Those who shared the court with Yardley knew him as one of the era's true greats.

"George was a scoring machine," onetime teammate Dolph Schayes told the Los Angeles Times in 1988. "Teams couldn't defend us. If they concentrated on me, George scored 20. If they concentrated on George, I scored 20."

Yardley joined the Pistons in 1953 after playing one season of AAU ball, and serving in the military for two years. The NBA was still in its infancy, and the action sometimes had the look and feel of a wrestling match. "The first time around the league as a rookie, they just didn't push you around--they hit you with a clenched fist in the face." Yardley told the Times. "I had a hundred stitches in my face from playing.

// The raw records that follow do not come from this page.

-- ==== Sys2Proof/Machine/Turns.lean ====
section
/-! DEFINITION. Whose turn it is, and the HOST's turn: the bus transaction of its next operation and what is left
of its program after it (spec/00_scope.md R6; spec/40_bus_access.md R70, R73; spec/45_driver_sequences.md R174,
R180). -/

namespace Sys2Proof.Machine

/-- One bus transaction: the transaction a request names runs; a request that names none is refused (R70). -/
def runRequest (r : Request) (s : State) : Out :=
  match decode r with
  | .ok i => exec i s
  | .error x => rejectRequest x s

/-- The transaction an operation of the HOST makes in one step. -/
def HostOp.request : HostOp → Request
  | .issue r => r
  | .poll sel _ _ => { sel := sel, size := 4, wdata := 0 }
  | .awaitReady => readRequest .intflag
  | .awaitReadyBusy _ => readRequest .syncbusy

/-- What is left of an operation after its transaction returned `result`: nothing for WR and RD; POLL again until
the masked result is the wanted one (R73); `write`'s loop until TXRDY0 reads 1 and the DATA0 busy bit 0 (R174). -/
def HostOp.left (result : Word) : HostOp → List HostOp
  | .issue _ => []
  | .poll sel mask want => if result &&& mask = want then [] else [.poll sel mask want]
  | .awaitReady => [.awaitReadyBusy result]
  | .awaitReadyBusy f =>
    if f &&& txrdy0Mask ≠ 0 ∧ result &&& data0Busy = 0 then [] else [.awaitReady]

/-- The program after a transaction: what is left of its operation comes first. -/
def State.resume (op : HostOp) (s : State) : State := { s with host := op.left s.result ++ s.host }

/-- A step's outcome with the HOST's program put right. -/
def resumeOut (op : HostOp) : Out → Out
  | .next s => .next (s.resume op)
  | .fault f => .fault f
  | .refused r => .refused r

/-- The HOST's turn: the transaction of its next operation. With no operation left the playback loop makes its next
pass (R180; log 21), and without that loop the turn passes (log 2). -/
def hostTurn (s : State) : Out :=
  match s.host with
  | [] => .next s.playbackPass
  | op :: rest => resumeOut op (runRequest op.request { s with host := rest })

/-- The turn taken now: the schedule's first, or a free choice where the schedule is empty (R6, R44; log 1). -/
def State.turn (s : State) : Turn :=
  match s.schedule with
  | t :: _ => t
  | [] => Config.freeTurn s.fresh

/-- The state with that turn taken from the schedule. -/
def State.turnTaken (s : State) : State :=
  match s.schedule with
  | _ :: ts => { s with schedule := ts }
  | [] => { s with fresh := s.fresh + 1 }

/-- The step of the agent whose turn it is. -/
def runTurn (p : Config.Params) (turn : Turn) (s : State) : Out :=
  match turn with
  | .host => hostTurn s
  | .cgSync => .next (s.agentTurn p .cgSync)
  | .sync i => .next (s.agentTurn p (.sync i))
  | .srcTick src => .next (s.agentTurn p (.srcTick src))

/-- The state in which the HOST's very next step issues `r`: the request first in its program, and its turn first
in the schedule (log 2). -/
def State.withRequest (s : State) (r : Request) : State :=
  { s with host := .issue r :: s.host, schedule := .host :: s.schedule }

end Sys2Proof.Machine
end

The weak didn't make it"

Yardley became a starter in his second year and earned the first of six straight trips to the NBA All-Star Game. With top scorer Larry Foust, Yardley (17.3 ppg) led the Pistons to the 1955 NBA Finals against Syracuse. The Nets won in seven games.

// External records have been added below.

/-- R59 cases X1 to X4, in the order of R70: a wrong size or a misaligned address first, then an unmapped offset,
then a write of a read-only register, then a read of the write-only one. -/
def Obligations.IllegalSelectorsRejected : Prop :=
  (∀ r : Request, r.size ≠ 4 ∨ r.sel.toNat % 4 ≠ 0 → decode r = .error .x1) ∧
  (∀ (sel : BitVec 10) (w : Word), sel.toNat % 4 = 0 →
    (sel.getLsbD 9 = false → sel.toNat % 256 ∉ [0x00, 0x04, 0x14, 0x18, 0x20, 0x30]) →
    (sel.getLsbD 9 = true → sel.toNat % 256 ∉ [0x00, 0x04, 0x08]) → decode ⟨sel, 4, w⟩ = .error .x2) ∧
  ∀ w : Word, decode ⟨0x118, 4, w⟩ = .error .x3 ∧ decode ⟨0x300, 4, w⟩ = .error .x3 ∧
    decode ⟨0x030, 4, w⟩ = .error .x4

/-- Decoding and encoding agree (R56, R58): every transaction, with every data word, is read back from its encoding,
and a request names a transaction only if its size, its selector and, for a write, its data word are those of the
encoding. -/
def Obligations.DecodeInvertsEncode : Prop :=
  (∀ i : Instr, decode (encode i) = .ok i) ∧
  ∀ (i : Instr) (r : Request), decode r = .ok i ↔
    r.size = 4 ∧ r.sel = (encode i).sel ∧ ∀ w, i.wdata? = some w → r.wdata = w

/-- R70's reserved masks are the complements of the fields of R15, R17, R18, R19, R26 and R27; every bit of DATA0 is
data (R24). -/
def Obligations.WellFormedMeansFieldsOnly : Prop :=
  ∀ w : Word,
    ((Instr.wrCtrla w).wellFormed = true ↔ ∀ n, w.getLsbD n = true → n ∈ [1, 2, 4]) ∧
    ((Instr.wrClkctrl0 w).wellFormed = true ↔ ∀ n, w.getLsbD n = true → n ∈ [16, 12, 8, 7, 4, 3, 2, 1, 0]) ∧
    ((Instr.wrSerctrl0 w).wellFormed = true ↔
      ∀ n, w.getLsbD n = true → n ∈ [25, 24, 15, 14, 13, 12, 10, 9, 8, 7, 5, 1, 0]) ∧
    ((Instr.wrIntflag w).wellFormed = true ↔ ∀ n, w.getLsbD n = true → n ∈ [8, 12]) ∧
    ((Instr.wrData0 w).wellFormed = true) ∧
    ((Instr.wrGencfg w).wellFormed = true ↔ ∀ n, w.getLsbD n = true → n ≤ 8 ∨ 16 ≤ n) ∧
    ((Instr.wrClkroute w).wellFormed = true ↔ ∀ n, w.getLsbD n = true → n ≤ 5 ∨ (8 ≤ n ∧ n ≤ 11) ∨ n = 14)

/-- R40 and R71: with parameters in R4's ranges, `base + offset` of a register is its selector, and an address
outside both blocks is no transaction. -/
def Obligations.AddressMapSelectsRegisters : Prop :=
  ∀ p : Config.Params, p.Valid → ∀ d : Dir,
    (∀ r : Reg, addressSel p ((if r.block = 0 then p.ascBase else p.cgBase) + r.offset.toNat) d =
      some (selector r d)) ∧
    (∀ addr, ¬(p.ascBase ≤ addr ∧ addr < p.ascBase + 0x100) → ¬(p.cgBase ≤ addr ∧ addr < p.cgBase + 0x100) →
      addressSel p addr d = none)

/-! ### Reset (spec/10_state.md R35; spec/70_reset_and_hazards.md R221) -/

/-- R221: after RESET every readable register reads 0, nothing is ready, the ASC has no clock, SYNC and SRCTICK do
nothing, the pins are `any`, and the driver-visible state is Uninitialized. -/
def Obligations.ResetReadsZero : Prop :=
  (∀ i : Instr, i.dir = .read → ∃ t, exec i State.reset = .next t ∧ t.result = 0) ∧
  State.reset.hw.txrdy0 = false ∧ State.reset.hw.ascClkOn Config.params = false ∧
  (∀ i, State.reset.enabled Config.params (.sync i) = false) ∧
  (∀ src, State.reset.agentTurn Config.params (.srcTick src) = State.reset) ∧
  State.reset.pins.fs.any = true ∧ State.reset.pins.sck.any = true ∧ State.reset.pins.sd.any = true ∧
  State.reset.driverState = some .uninitialized

/-- R35: the values the spec states for reset, field by field. (What R35 leaves `any`, `datareg` and `datatag`, is
left out: log 8.) -/
def Obligations.ResetState : Prop :=
  let h := State.reset.hw
  h.ctrla = ⟨false, false, false⟩ ∧ h.eff = ⟨false, false, false⟩ ∧ h.clkctrl0 = 0 ∧ h.serctrl0 = 0 ∧
  h.txur0 = false ∧ h.pend = ⟨false, false, false, false, false, false⟩ ∧ h.sh.any = true ∧ h.hold = none ∧
  h.wslot = 0 ∧ h.t = 0 ∧ h.cgbusy = false ∧ h.gencfg = 0 ∧ h.clkroute = 0 ∧ h.cgpend = .none ∧
  (∀ g : Fin 16, h.gen[g] = ⟨0, 1, false⟩) ∧ (∀ c : Fin 64, h.chan[c] = ⟨0, false⟩) ∧
  (∀ g : Fin 16, h.cnt[g] = 0) ∧ State.reset.undef = false ∧ State.reset.refused = false ∧
  State.reset.buslog = [] ∧ State.reset.txlog = [] ∧ State.reset.pinlog = []

/-- The invariant holds at reset. -/
def Obligations.ResetMeetsInvariant : Prop := State.reset.Inv

/-! ### A step runs the decoded transaction (R6, R70) -/

/-- In the HOST's turn, a request that decodes to a transaction is run by `exec`; around it `step` takes the turn
from the schedule, takes the operation from the program, and puts back what is left of it. -/
def Obligations.StepRunsHostTransaction : Prop :=
  ∀ (s : State) (op : HostOp) (rest : List HostOp) (i : Instr), s.turn = .host → s.host = op :: rest →
    decode op.request = .ok i → step s = resumeOut op (exec i { s.turnTaken with host := rest })

/-- A request that decoding rejects is refused with that reason; nothing else changes (R59, R70). -/
def Obligations.StepRefusesIllegalRequest : Prop :=
  ∀ (s : State) (r : Request) (rest : List HostOp) (x : Reason), s.Live → s.turn = .host →
    s.host = .issue r :: rest → decode r = .error x →
    step s = .next { s.turnTaken with host := rest, refused := true, reason := some x }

Prior to the 1957-58 season the Pistons moved to Detroit. Yardley found himself on a team with aging star Harry Gallatin and a host of youngsters. He was 29, old enough to know his way around the floor but young enough to still use all of ft. Yardley played in every game that year and averaged 39.5 minutes per night.

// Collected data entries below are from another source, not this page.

/-! ### Witnesses: the driver -/

/-- P6: `init` without a clock. -/
theorem witness_PollHangsWithoutClock :
    ∃ u, (withRun { Hardware.reset with pend := Pend.empty.addEnsync } [pollSync] [.host, .sync .enable]).Live ∧
      Hardware.reset.cgpend = .none ∧
      ({ Hardware.reset with pend := Pend.empty.addEnsync } : Hardware).ascClkOn Config.params = false ∧
      Pend.empty.addEnsync.has .enable = true ∧
      core.run 1 (withRun { Hardware.reset with pend := Pend.empty.addEnsync } [pollSync] [.host, .sync .enable]) =
        .next u := by
  refine ⟨_, live_withRun .., rfl, ?_, rfl, rfl⟩
  simp [Hardware.ascClkOn, Hardware.ascChan, Hardware.reset]

/-- Q8: `write` from Configured. -/
theorem witness_WriteHangsWhileDisabled :
    ∃ u, (withRun configuredHw (driverWrite 1 2) [.host, .host]).Live ∧ configuredHw.pend.anyEnsync = false ∧
      configuredHw.eff.any = false ∧
      (withRun configuredHw (driverWrite 1 2) [.host, .host]).host =
        .awaitReady :: (driverWrite 1 2).tail ∧
      core.run 2 (withRun configuredHw (driverWrite 1 2) [.host, .host]) = .next u :=
  ⟨_, live_withRun .., by decide, by decide, rfl, rfl⟩

/-- Ready: four turns of the HOST accept the word. Not ready: it is still in the loop. -/
theorem witness_WriteNeverFaults :
    (∃ u, (withRun runningHw (writeWord 7 ++ []) [.host, .host, .host, .host]).Live ∧
      runningHw.pend.anyEnsync = false ∧
      core.run 4 (withRun runningHw (writeWord 7 ++ []) [.host, .host, .host, .host]) = .next u ∧
      u.host = [] ∧ u.hw.datareg = 7) ∧
    ∃ u, core.run 2 (withRun sendingHw (writeWord 7 ++ []) [.host, .host]) = .next u ∧ u.host = writeWord 7 ++ [] :=
  ⟨⟨_, live_withRun .., by decide, rfl, rfl, rfl⟩, _, rfl, rfl⟩

/-- Q1 from reset, generator 0, the largest divisor. -/
theorem witness_ConfigureClocksTheAsc :
    (withRun Hardware.reset (driverConfigure Config.params 0 0xFFFF 0 true ++ [])
      [.host, .host, .cgSync, .host, .host, .cgSync, .host]).Live ∧
    Hardware.reset.cgbusy = false ∧ Hardware.reset.ascActive = false ∧
    (0 : BitVec 4).toNat < Config.params.nGen ∧ (0 : BitVec 4).toNat < Config.params.nSrc ∧
    (0xFFFF : BitVec 16) ≠ 0 :=
  ⟨live_withRun .., rfl, by decide, params_zero_lt.1, params_zero_lt.2, by decide⟩

/-- Configured, about to run `init` again, the items completing in an order of P1. -/
def initialising : State :=
  withRun configuredHw driverInit
    [.host, .sync .seren0, .sync .enable, .sync .cken0, .host, .host, .host, .sync .serctrl0, .sync .clkctrl0, .host]

theorem witness_InitReachesConfiguredInAnyOrder :
    initialising.Live ∧ initialising.Inv ∧ initialising.hw.quiet = true ∧
    initialising.hw.ascClkOn Config.params = true ∧ [Item.seren0, .enable, .cken0].Perm [.enable, .cken0, .seren0] ∧
    [Item.serctrl0, .clkctrl0].Perm [.clkctrl0, .serctrl0] ∧ initialising.host = driverInit ++ [] ∧
    initialising.schedule = [.host, .sync .seren0, .sync .enable, .sync .cken0, .host, .host, .host, .sync .serctrl0,
      .sync .clkctrl0, .host] ++ [] := by
  have hc : initialising.hw.ascClkOn Config.params = true := clockedHw_clock rfl rfl
  exact ⟨⟨rfl, rfl⟩, ⟨by decide, by decide, fun _ => ⟨configuredHw_inv, bitsLoaded_withRun _ _ _⟩⟩, by decide, hc, by decide, by decide, rfl, rfl⟩

/-- Configured, about to enable, the items completing in S2's order. -/
def enabling : State := withRun configuredHw driverEnable [.host, .sync .seren0, .sync .cken0, .sync .enable, .host]

theorem witness_EnableReachesEnabledInAnyOrder :
    enabling.Live ∧ enabling.Inv ∧ enabling.driverState = some .configuredOrDisabled ∧
    enabling.hw.ascClkOn Config.params = true ∧ [Item.seren0, .cken0, .enable].Perm [.enable, .cken0, .seren0] ∧
    enabling.host = driverEnable ++ [] ∧
    enabling.schedule = [.host, .sync .seren0, .sync .cken0, .sync .enable, .host] ++ [] := by
  have hc : enabling.hw.ascClkOn Config.params = true := clockedHw_clock rfl rfl
  exact ⟨⟨rfl, rfl⟩, ⟨by decide, by decide, fun _ => ⟨configuredHw_inv, bitsLoaded_withRun _ _ _⟩⟩, by decide, hc, by decide, rfl, rfl⟩

/-- Enabled with a word still synchronising, about to disable, the items completing in P7's order. -/
def disabling : State := withRun sendingHw driverDisable [.host, .sync .enable, .sync .cken0, .sync .seren0, .host]

theorem witness_DisableDropsTheWordInAnyOrder :
    disabling.Live ∧ disabling.Inv ∧ disabling.driverState = some .enabled ∧
    disabling.hw.ascClkOn Config.params = true ∧ [Item.enable, .cken0, .seren0].Perm [.enable, .cken0, .seren0] ∧
    disabling.host = driverDisable ++ [] ∧
    disabling.schedule = [.host, .sync .enable, .sync .cken0, .sync .seren0, .host] ++ [] := by
  have hc : disabling.hw.ascClkOn Config.params = true := clockedHw_clock rfl rfl
  exact ⟨⟨rfl, rfl⟩, ⟨by decide, by decide, fun _ => ⟨sendingHw_inv, bitsLoaded_withRun _ _ _⟩⟩, by decide, hc, by decide, rfl, rfl⟩

/-! ### Witnesses: the software -/

theorem witness_DecodedSamplesAreTheOriginals : (List.replicate 44 (0x55 : Byte)).length = 44 := by decide

/-- One byte short of a header, and one byte after it. -/
theorem witness_MalformedBufferRefused :
    (List.replicate 43 (0 : Byte)).length < 44 ∧ ((List.replicate 45 (0 : Byte)).length - 44) % 2 = 1 := by decide

/-- The loop with its program run out. -/
def playing (trigger : Option (List Bool)) : State :=
  { withRun runningHw [] [.host] with player := some ⟨[100, 0xFF38], 2, trigger⟩ }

The five-year veteran kept scoring and scoring and scoring. Late in the season he broke George Mikan's single-season record of 1,932 points, set in 1950-51. But entering the season finale against Syracuse, he was still short of 2,000. Yardley was determined to reach that plateau, and the Nets were determined to stop him. Syracuse double- and even triple-teamed him throughout the game.